Segment Open
-- ==== Sys2Proof/Machine/SeqCmds.lean ====
section
/-! DEFINITION. The sequencer commands (R192, R204 to R209, R212, R213) and the region and bank transitions that REGWR
starts (R160, R163, R170, R171). -/

namespace Sys2Proof.Machine

/-- A running command's own copy given its outcome, whatever else has been noted on it. -/
def Core.finishCmd (c : Core) (x : Cmd) (st : Nat) : Core :=
  c.mapCmds (fun y => if y.id = x.id then y.finish st else y)

/-- `g` applied to the running command in a slot of a queue, where it has the opcode. -/
def Mach.withCmd (m : Mach) (u q f op : Nat) (g : Mach → Cmd → Mach) : Mach :=
  match m.core.running? u q f with
  | some x => if x.opcode = op then g m x else m
  | none => m

/-- NOP. -/
def Mach.nop (m : Mach) (x : Cmd) : Mach := m.onCore (fun c => c.finishCmd x stOK)
/-- NOP. -/
def execNop (u q f : Nat) (s : State) : Host.Outcome State Fault Refusal :=
  onlyIf (isQueue u q) (s.onMach (fun m => m.withCmd u q f 0x00 Mach.nop))

/-- TSET (R204). -/
def Mach.tset (m : Mach) (x : Cmd) : Mach :=
  m.onCore (fun c => (c.tallySet x.unit (bits x.word 64 6) (bits x.word 70 20) (bit x.word 90) false).finishCmd x stOK)
/-- TSET. -/
def execTset (u q f : Nat) (s : State) : Host.Outcome State Fault Refusal :=
  onlyIf (isQueue u q) (s.onMach (fun m => m.withCmd u q f 0x01 Mach.tset))

/-- TINC (R204). -/
def Mach.tinc (m : Mach) (x : Cmd) : Mach :=
  m.onCore (fun c => (c.tallyAdd x.unit (bits x.word 64 6) (bits x.word 70 20) (bit x.word 90)).finishCmd x stOK)
/-- TINC. -/
def execTinc (u q f : Nat) (s : State) : Host.Outcome State Fault Refusal :=
  onlyIf (isQueue u q) (s.onMach (fun m => m.withCmd u q f 0x02 Mach.tinc))

/-! ## QADV and REGWR (R205, R206) -/

/-- Whether a PI would leave more than RLEN commands to fetch (R187). A count that is not negative stays so; a negative one
moves up, to CI + RLEN at most. -/
def Core.piTooFar (c : Core) (t q pi len : Nat) : Bool :=
  let old := signedCount (c.ringPI t q) (c.ringCI t q)
  if old < 0 then decide ((len : Int) < old + ((pi + 65536 - c.ringPI t q) % 65536 : Nat))
  else decide (len < (pi + 65536 - c.ringCI t q) % 65536)

/-- QADV (R205): an advance by N is held to R187 as the whole number it is. -/
def Mach.qadv (m : Mach) (x : Cmd) : Mach :=
  let c := m.core
  let q := bits x.word 64 3
  let n := bits x.word 68 16
  let pi := ((if bit x.word 67 then 0 else c.ringPI x.unit q) + n) % 65536
  let far := if bit x.word 67 then c.piTooFar x.unit q pi (c.ringLen x.unit q)
    else decide ((c.ringLen x.unit q : Int) < signedCount (c.ringPI x.unit q) (c.ringCI x.unit q) + n)
  if far then m.onCore (fun c => c.finishCmd x stBOUND)
  else m.onCore (fun c => (c.qset x.unit q 0 (R.SEQ_QRING_PI 0) pi).finishCmd x stOK)
/-- QADV. -/
def execQadv (t : Nat) (s : State) : Host.Outcome State Fault Refusal :=
  onlyIf (isTile t) (s.onMach (fun m => m.withCmd t 7 0 0x03 Mach.qadv))

/-- A masked write of a register word. -/
def masked (old value mask : Nat) : Nat := (old &&& ((2 ^ 64 - 1) ^^^ mask)) ||| (value &&& mask)

/-- The bits a REGWR writes: those of its mask that the register lets it write. -/
def rwBits (w : Nat) : Nat := rwMask w &&& ((regwrMasks (rwBlk w) (rwOfs w)).map (·.1)).getD 0

/-- Bits written with one are cleared. -/
def w1c (old value mask : Nat) : Nat := old &&& ((2 ^ 64 - 1) ^^^ (value &&& mask))

/-- A queue with commands to fetch or past fetch. -/
def Core.queueBusy (c : Core) (t q : Nat) : Bool := decide (c.toFetch t q ≠ 0) || decide (c.queueCmds t q ≠ [])

/-- SEQ_QRING written (R187, R206). -/
def Core.regwrRing (c : Core) (t q value mask : Nat) : Core × Nat :=
  let old := (c.tword t (8 * q)).toNat
  let new := masked old value mask
  if 0x8000 < bits new 16 16 then (c, stFAILED)
  else if (bits old 0 15 ≠ bits new 0 15 ∨ bits old 16 16 ≠ bits new 16 16) ∧ c.queueBusy t q = true then (c, stFAILED)
  else if c.piTooFar t q (bits new 32 16) (bits new 16 16) then (c, stBOUND)
  else (c.setTword t (8 * q) (BitVec.ofNat 64 new), stOK)

/-- SEQ_QREC written (R206): RFAIL is cleared by one. -/
def Core.regwrRec (c : Core) (t q value mask : Nat) : Core × Nat :=
  let old := (c.tword t (0x80 + 8 * q)).toNat
  let new := w1c (masked old value (mask &&& (2 ^ 28 - 1))) value (mask &&& 2 ^ 28)
  if bits old 0 28 ≠ bits new 0 28 ∧ c.queueBusy t q = true then (c, stFAILED)
  else (c.setTword t (0x80 + 8 * q) (BitVec.ofNat 64 new), stOK)

/-- A register without behaviour of its own written. -/
def Core.regwrPlain (c : Core) (t blk ofs value mask : Nat) : Core × Nat :=
  if blk = 1 then
    if ofs < 0x40 then c.regwrRing t (ofs / 8) value mask
    else if ofs < 0xC0 then c.regwrRec t ((ofs - 0x80) / 8) value mask
    else (c.twr t R.SEQ_ADMIT_STARVE (masked (c.trd t R.SEQ_ADMIT_STARVE) value mask), stOK)
  else
    let off := 0x1000 + ofs
    let old := (c.tword t off).toNat
    (c.setTword t off (BitVec.ofNat 64 (if ofs = 0x208 then masked old value mask else w1c old value mask)), stOK)

/-- Whether REGWR names a register with behaviour of its own: MEM_Q, MEM_BANKMAP or MEM_RGN. -/
def rwSpecial (w : Nat) : Bool :=
  decide (rwBlk w = 0) && (decide (rwOfs w ≤ 0x40) || (decide (0x100 ≤ rwOfs w) && decide (rwOfs w < 0x180)))

/-- REGWR (R206). -/
def Mach.regwr (m : Mach) (x : Cmd) : Mach :=
  if rwSpecial x.word then m
  else m.onCore (fun c =>
    let r := c.regwrPlain x.unit (rwBlk x.word) (rwOfs x.word) (rwValue x.word) (rwBits x.word)
    r.1.finishCmd x r.2)
/-- REGWR. -/
def execRegwr (t : Nat) (s : State) : Host.Outcome State Fault Refusal :=
  onlyIf (isTile t) (s.onMach (fun m => m.withCmd t 7 0 0x04 Mach.regwr))

/-- A configuration write ignored: CFGERR, and the REGWR fails (R206). -/
def Core.cfgErr (c : Core) (x : Cmd) : Core := (c.twr x.unit R.MEM_STATUS_CFGERR 1).finishCmd x stFAILED
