/-- A frame's block, by its type, with what the block's code makes of it. A block discarded gives its credit back (R251). -/
def Core.takeBlock (c : Core) (p s : Nat) (f : Frame) (r : Decoded) : Core :=
  let c := match r with
    | .word _ k => if k = 0 then c else c.bump (R.PRT_CNT_CORR p 1 s) 1
    | .uncorrectable => c
  let bad := decide (r = .uncorrectable)
  let bs := match r with
    | .word left _ => withErrors f.block left
    | .uncorrectable => f.block
  match f.ftype with
  | 0 => c
  | 1 => (c.dropPartial p s).setPartial p s (some ⟨p, s, f.lseq, f.lvc, bs, 1, bad, false⟩)
  | 4 => (c.dropPartial p s).packetIn p s f.lvc f.lseq bs 1 bad
  | 5 => (c.dropPartial p s).packetIn p s f.lvc f.lseq (bs.take 32) 1 bad
  | 6 =>
    ((c.dropPartial p s).packetIn p s f.lvc f.lseq (bs.take 32) 1 bad).packetIn p s f.lvc ((f.lseq + 1) % 4096)
      (bs.drop 32) 0 bad
  | 7 =>
    let c := c.dropPartial p s
    if bad then c else { c with ports := { c.ports with lctl := c.ports.lctl ++ (lctlOf p bs).toList } }
  | t =>
    match c.partial? p s with
    | none => c.giveCredit p s f.lvc 1
    | some x =>
      if x.skip then c.giveCredit p s f.lvc 1
      else
        let x := { x with bytes := x.bytes ++ bs, blocks := x.blocks + 1, bad := x.bad || bad }
        if t = 3 then (c.setPartial p s none).packetIn p s x.lvc x.lseq x.bytes x.blocks x.bad
        else c.setPartial p s (some x)

/-- The code violations of a frame counted, in the window and lane by lane, and its symbols as completed: each toggles ACK0
and ACK1 once (R247, R248). -/
def Core.countSymbols (c : Core) (p s : Nat) (hits : List (Glitch × Nat × Nat)) : Core :=
  let l := c.link p s
  let vs := (hits.filter (fun h => h.1.violates)).map (fun h => h.1.lane)
  let add := fun (ls : List (Nat × Nat)) v => SMap.set 0 ls v (SMap.get 0 ls v + 1)
  let c := c.putLink p s { l with lastIn := c.now, lanes := vs.foldl add l.lanes, taken := l.taken + frameLen (c.half p 1 s) }
  c.bump (R.PRT_CNT_CODEV p 1 s) vs.length

/-- A frame received: its control is checked before anything else (R252). A frame with unreadable control gives no credit
back, since it names no channel (DESIGN CHOICE, log entry 76). -/
def Core.frameIn (c : Core) (p s : Nat) (o : FrameObs) : Core :=
  if !c.usable p 1 s then c
  else
    let half := c.half p 1 s
    let hits := o.hits half (goodLanes (c.excluded p 1 s) (laneCount half)) (laneBytes o.frame)
    let c := c.countSymbols p s hits
    let c := { c with ports := { c.ports with lastFrame := SMap.set 0 c.ports.lastFrame p c.now } }
    match decodeHits 12 controlPlace hits with
    | .uncorrectable => (c.dropPartial p s).setPartial p s (some ⟨p, s, 0, 0, [], 0, false, true⟩)
    | .word left _ =>
      let f := frameOf (withErrors (frameControl o.frame) left) o.frame.block
      let c := { c with ports := { c.ports with peer := SMap.set 2 c.ports.peer p f.pstate } }
      ((((c.takeAccept p f).takeResend p f).takeCredit p s f).takeBlock p s f (decodeHits 64 blockPlace hits)).pump p

/-- ACCTMO_EXPIRY: a held packet without ACCEPT is due again on its strand (R252). -/
def Core.acctmo (c : Core) (i : Nat) : Core :=
  match c.ports.held[i]? with
  | none => c
  | some h =>
    if h.strand.isSome ∧ h.again = false ∧ c.rd R.PRT_TIMERS_ACCTMO ≤ c.now - h.sentAt then
      ({ c with ports := { c.ports with held := c.ports.held.set i { h with again := true } } }).pump h.port
    else c
/-- ACCTMO_EXPIRY. -/
def execAcctmoExpiry (i : Nat) (s : State) : Host.Outcome State Fault Refusal := s.onCore (fun c => c.acctmo i)

/-- IDLE_FRAME: a usable strand that has carried nothing for IDLEPER ticks sends an IDLE frame (R260). -/
def Core.idleFrame (c : Core) (p s : Nat) : Core :=
  if c.rd R.PRT_TIMERS_IDLEPER ≤ c.now - (c.link p s).lastOut then c.emit p s {} else c
/-- IDLE_FRAME. -/
def execIdleFrame (p s : Nat) (st : State) : Host.Outcome State Fault Refusal :=
  onlyIf (isStrand p s) (st.onCore (fun c => c.idleFrame p s))

/-- COUNT_WINDOW: at the end of a window, and never before, the per-window counts of a link start again (R258). -/
def Core.countWindow (c : Core) (p s : Nat) : Core :=
  let l := c.link p s
  if c.rd R.PRT_THRESH_WIN ≤ c.now - l.window then
    (((c.putLink p s { l with window := c.now, lanes := [], worn := [] }).wr (R.PRT_CNT_CODEV p 1 s) 0).wr (R.PRT_CNT_HARD p 0 s) 0).wr
      (R.PRT_CNT_HARD p 1 s) 0
  else c
/-- COUNT_WINDOW. -/
def execCountWindow (p s : Nat) (st : State) : Host.Outcome State Fault Refusal :=
  onlyIf (isStrand p s) (st.onCore (fun c => c.countWindow p s))

end Sys2Proof.Machine
end

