-- ==== Sys2Proof/Certificates/Slice0/Obligations.lean ====
section
/-! DEFINITION. The statements for the provers. -/

open Sys2Proof Sys2Proof.Machine

/-! ## Every command -/

/-- A step takes the command at the front of the queue and runs it on the state with the queue's rest. The queue of waiting commands
is the model's own (log entry 3). -/
def Obligations.StepRunsFront : Prop :=
  ∀ (i : Instr) (rest : List Instr) (s : State), step { s with pending := i :: rest } = exec i { s with pending := rest }

/-- A command completes exactly where its operands name parts of the chiplet (log entry 2); elsewhere it faults by name. That such a
command faults is the model's choice. -/
def Obligations.WellFormedExactlyCompletes : Prop :=
  ∀ (i : Instr) (s : State), (wellFormed i = true → Completes i s (fun _ => True)) ∧
    (wellFormed i = false → exec i s = .fault .noSuchUnit)

/-! ## Sequencer commands (chapter 9) -/

/-- R192, R194, R195, R204: NOP only completes; TSET sets the whole tally of its unit and clears OVF; TINC adds to it, saturating
with OVF and FAULT, and never clears FAULT; a TINC with N = 0 that reaches the head completes with FORMAT. The frame of NOP,
TSET and TINC: no memory, nothing outside the logic, and no register but the named tally. -/
def Obligations.TallyCommandsActOnTheirTally : Prop :=
  (∀ (s : State) (u q f : Nat) (x : Cmd),
     (Runs s u q f 0x00 x → Completes (.nop u q f) s (fun t => Finished t x.id stOK)) ∧
     (Runs s u q f 0x01 x → Completes (.tset u q f) s (fun t =>
       Finished t x.id stOK ∧ t.mach.core.tallyCount u (bits x.word 64 6) = bits x.word 70 20
         ∧ t.mach.core.tallyFault u (bits x.word 64 6) = bit x.word 90 ∧ t.mach.core.tallyOvf u (bits x.word 64 6) = false)) ∧
     (Runs s u q f 0x02 x → Completes (.tinc u q f) s (fun t =>
       let n := bits x.word 64 6
       let sum := s.mach.core.tallyCount u n + bits x.word 70 20
       Finished t x.id stOK ∧ t.mach.core.tallyCount u n = min sum 0xFFFFF
         ∧ t.mach.core.tallyFault u n = (s.mach.core.tallyFault u n || bit x.word 90 || decide (0xFFFFF < sum))
         ∧ t.mach.core.tallyOvf u n = (s.mach.core.tallyOvf u n || decide (0xFFFFF < sum)))) ∧
     (s.live = true → isQueue u q = true → s.mach.core.head? u q = some x → x.phase = .fetched → x.opcode = 0x02 →
       bits x.word 70 20 = 0 → ((s.mach.core.others x).filter Cmd.started).length < inflightLimit x.unit x.q →
       (x.fence = true → s.mach.core.others x = []) →
       Completes (.tallyWait u q) s (fun t => Finished t x.id stFORMAT ∧ RegsKept s t ∧ MemKept s t))) ∧
  (∀ (s t : State) (u q f op : Nat) (x : Cmd), Runs s u q f op x →
     (exec (.nop u q f) s = .next t → MemKept s t ∧ OutsideKept s t ∧ RegsKept s t) ∧
     (exec (.tset u q f) s = .next t ∨ exec (.tinc u q f) s = .next t →
       MemKept s t ∧ OutsideKept s t ∧
       RegsOnly (fun t' off => u < 960 ∧ t' = u ∧ off = 0x400 + 8 * bits x.word 64 6)
         (fun off => 960 ≤ u ∧ off = 0x100000 + 0x800 * (u - 960) + 0x400 + 8 * bits x.word 64 6) s t))
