-- ==== Sys2Proof/Tests/Slice0.lean ====
section
/-! SUPPORT. Tests: an ill-formed command for each check, worked examples of the spec, and for every statement with hypotheses
states and operands that meet them together. A witness for a clause shows the clause's hypotheses at that state; where they name
the state or the value a sub-operation answers, the one it does answer. -/

section
set_option Elab.async false
open Sys2Proof Sys2Proof.Machine

namespace Sys2Proof.Tests
def up (c : Core) : State := { mach := { core := c }, pwr := { fullRstN := true, compRstN := true } }
def word (fs : List (Nat × Nat)) : Nat := fs.foldl (fun x f => x + f.2 * 2 ^ f.1) 0
def base : Core := (({} : Core).wr R.LDG_FP_SUMMARY_VALID 1).wr R.STG_STATUS_FULL 1
def cmd (u q op : Nat) (fs : List (Nat × Nat)) : Cmd := { unit := u, q := q, idx := 5, word := word ((0, op) :: fs), phase := .run }
def one (x : Cmd) : State := up { base with queues := { cmds := [x] } }
def onc (x : Cmd) (f : Core → Core) : State := up (f { base with queues := { cmds := [x] } })
/-- every bank of one class, the whole memory in the queue's bound -/
def allq : Nat := 16384 * 2 ^ 15 + 0xFFFF * 2 ^ 32
def banks (k : Nat) : Nat := k * ((8 ^ 16 - 1) / 7)
def lcmd (u q op k : Nat) (fs : List (Nat × Nat)) : Cmd := { cmd u q op fs with memq := allq, bmap := banks k }
def tested (t : Nat) (c : Core) : Core :=
  let c := (c.twr t R.MEM_STATUS_LO_OK 1).twr t R.MEM_STATUS_HI_OK 1
  { c with led := { c.led with passLow := some [], passHigh := some [] } }
def region (t n start count mode tag : Nat) (c : Core) : Core :=
  ((((c.twr t (R.MEM_RGN_VALID n) 1).twr t (R.MEM_RGN_START n) start).twr t (R.MEM_RGN_COUNT n) count).twr t (R.MEM_RGN_MODE n) mode).twr t (R.MEM_RGN_TAG n) tag
def withMem (m : List Host.Cell) (s : State) : State := { s with mach := { s.mach with mem := m } }
def okM {α : Type} (a : Ans α) : Mach := match a with | .ok m _ => m | .fail m _ => m | .wait m _ => m | _ => {}
def okV {α : Type} (d : α) (a : Ans α) : α := match a with | .ok _ v => v | _ => d
def okS {α : Type} (a : Ans α) : Nat := match a with | .fail _ s => s | _ => 99
/-- queue registers, its memory range and banks -/
def qregs (t q k rlen pi ci : Nat) (c : Core) : Core :=
  ((((c.qset t q 0 (R.SEQ_QRING_RLEN 0) rlen).qset t q 0 (R.SEQ_QRING_PI 0) pi).qset t q 1 (R.SEQ_QSTAT_CI 0) ci).setTword t (0x1000+8*q) (BitVec.ofNat 64 allq)).setTword t 0x1040 (BitVec.ofNat 64 (banks k))
def mreq (cmd : Nat) (body : List Byte) : MbReq := { port := 0, slot := 15, cmd := cmd, vmaj := 0, tag := 9, resp := 3 * 2 ^ 45, body := body }
def mcore (r : MbReq) (c : Core) : Core := { (c.wr (R.PRT_STATE_STATE 0) 2).wr (R.CH_MBSTAT_BUSY 0) 0x8000 with mb := { reqs := [r] } }
def mS (r : MbReq) (f : Core → Core) : State := up (f (mcore r base))
/-- The state a command answers with. -/
def after (o : Host.Outcome State Fault Refusal) : State := match o with | .next t => t | _ => {}
def goesOn (o : Host.Outcome State Fault Refusal) : Bool := match o with | .next _ => true | _ => false
theorem eq_next {o : Host.Outcome State Fault Refusal} (h : goesOn o = true) : o = .next (after o) := by
  cases o <;> simp_all [goesOn, after]
def isOk {α : Type} (a : Ans α) : Bool := match a with | .ok _ _ => true | _ => false
def isFail {α : Type} (a : Ans α) : Bool := match a with | .fail _ _ => true | _ => false
theorem eq_ok {α : Type} {d : α} {a : Ans α} (h : isOk a = true) : a = .ok (okM a) (okV d a) := by
  cases a <;> simp_all [isOk, okM, okV]
theorem eq_fail {α : Type} {a : Ans α} (h : isFail a = true) : a = .fail (okM a) (okS a) := by
  cases a <;> simp_all [isFail, okM, okS]
end Sys2Proof.Tests

namespace Sys2Proof.Tests.S0
open Sys2Proof.Tests
/-! Well-formedness: one ill-formed term for each check. -/

/-- A unit or a queue that is not there, of each command that names them. -/
def badQueues : List Instr :=
  [.nop 960 4 0, .tset 1060 0 0, .tinc 960 4 0, .put 1060 0 0, .get 960 4 0, .copy 0 8 0, .rtinc 1060 0 0, .lwb 960 4 0, .linv 0 8 0,
    .lpf 1060 3 0, .commandFetch 960 4, .tallyWait 0 8, .admission 1060, .commandCompletion 1060 0 0, .tagWait 0 8 0,
    .reissue 1060 0 0 0, .partLoss 0 8 0 0]
theorem test_badQueues : badQueues.all (fun i => !wellFormed i) = true := by decide
/-- A tile, an array, a region or a line that is not there. -/
def badTiles : List Instr :=
  [.qadv 960, .regwr 960, .memQWrite 960, .memBankmapWrite 960, .memRgnWrite 960, .br 960, .flagrd 960, .shclr 960, .abort 960,
    .post 960, .mma 960 0, .mma 0 4, .chain 960, .psum 960, .gather 960 0, .seal 960 0, .sealx 960 0, .multicastCopyLanding 960,
    .ringAtTile 960, .report 960, .repair 960, .regionClose 960 0, .regionClose 0 16, .darktmoExpiry 960 0, .darktmoExpiry 0 16,
    .regionWake 960 0, .regionWake 0 16, .pendClear 960, .scrub 1056 0, .scrub 0 16384, .scrub 960 65536, .nflagsRcRead 960]
theorem test_badTiles : badTiles.all (fun i => !wellFormed i) = true := by decide
def trainObs : TrainObs := { outRate := 2300, inRate := 2300 }
def insObs : InsertObs := ⟨true, true, trainObs, trainObs⟩
def frameObs : FrameObs := { frame := {} }
/-- A port, a strand, a position, a domain, a router, a slice or a strap value that is not there. -/
def badParts : List Instr :=
  [.portArrival 6, .frame 6 0 frameObs, .idleFrame 6 0, .absentNotice 6, .retrain 6, .retire 6, .dedup 6, .linkTraining 6 0 trainObs,
    .partnerTimeout 6 0, .laneFail 6 0 0, .laneStall 6 0 0, .hardEventLimit 6 0, .countWindow 6 0, .ackWireFail 6 0 ⟨0, 20⟩, .ackWireFail 0 0 ⟨16, 0⟩,
    .strandLost 6 0 false, .portLoss 6, .ringRelay 3, .ringInsertion 4 insObs, .insertionRetry 4 insObs, .thermalState 29 0 0, .sensorRemoval 29 0 0,
    .phaseFail 30 0, .netQdepthRead 1104 0 0, .netQdepthRead 0 3 0, .netQdepthRead 0 0 6, .fullRstNRise 16 0 ⟨0, false⟩, .fullRstNRise 0 4 ⟨0, false⟩,
    .fullRstNRise 0 0 ⟨8, true⟩, .partnerPresent 6 0, .positionTrafficResumed 4 insObs, .sliceSwitchDone 96, .domainRampDone 28]
theorem test_badParts : badParts.all (fun i => !wellFormed i) = true := by decide
/-- What is refused faults by name. -/
theorem test_badFaults : exec (.mma 0 4) State.reset = .fault .noSuchUnit := rfl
Segment Closed
- **ACTIVITY**
Above is a listing; print exactly its lines from the one with "def cmd (u q" through the one with "and banks -/", and no other lines.

- **SOLVED PROBLEM**
def cmd (u q op : Nat) (fs : List (Nat × Nat)) : Cmd := { unit := u, q := q, idx := 5, word := word ((0, op) :: fs), phase := .run }
def one (x : Cmd) : State := up { base with queues := { cmds := [x] } }
def onc (x : Cmd) (f : Core → Core) : State := up (f { base with queues := { cmds := [x] } })
/-- every bank of one class, the whole memory in the queue's bound -/
def allq : Nat := 16384 * 2 ^ 15 + 0xFFFF * 2 ^ 32
def banks (k : Nat) : Nat := k * ((8 ^ 16 - 1) / 7)
def lcmd (u q op k : Nat) (fs : List (Nat × Nat)) : Cmd := { cmd u q op fs with memq := allq, bmap := banks k }
def tested (t : Nat) (c : Core) : Core :=
  let c := (c.twr t R.MEM_STATUS_LO_OK 1).twr t R.MEM_STATUS_HI_OK 1
  { c with led := { c.led with passLow := some [], passHigh := some [] } }
def region (t n start count mode tag : Nat) (c : Core) : Core :=
  ((((c.twr t (R.MEM_RGN_VALID n) 1).twr t (R.MEM_RGN_START n) start).twr t (R.MEM_RGN_COUNT n) count).twr t (R.MEM_RGN_MODE n) mode).twr t (R.MEM_RGN_TAG n) tag
def withMem (m : List Host.Cell) (s : State) : State := { s with mach := { s.mach with mem := m } }
def okM {α : Type} (a : Ans α) : Mach := match a with | .ok m _ => m | .fail m _ => m | .wait m _ => m | _ => {}
def okV {α : Type} (d : α) (a : Ans α) : α := match a with | .ok _ v => v | _ => d
def okS {α : Type} (a : Ans α) : Nat := match a with | .fail _ s => s | _ => 99
/-- queue registers, its memory range and banks -/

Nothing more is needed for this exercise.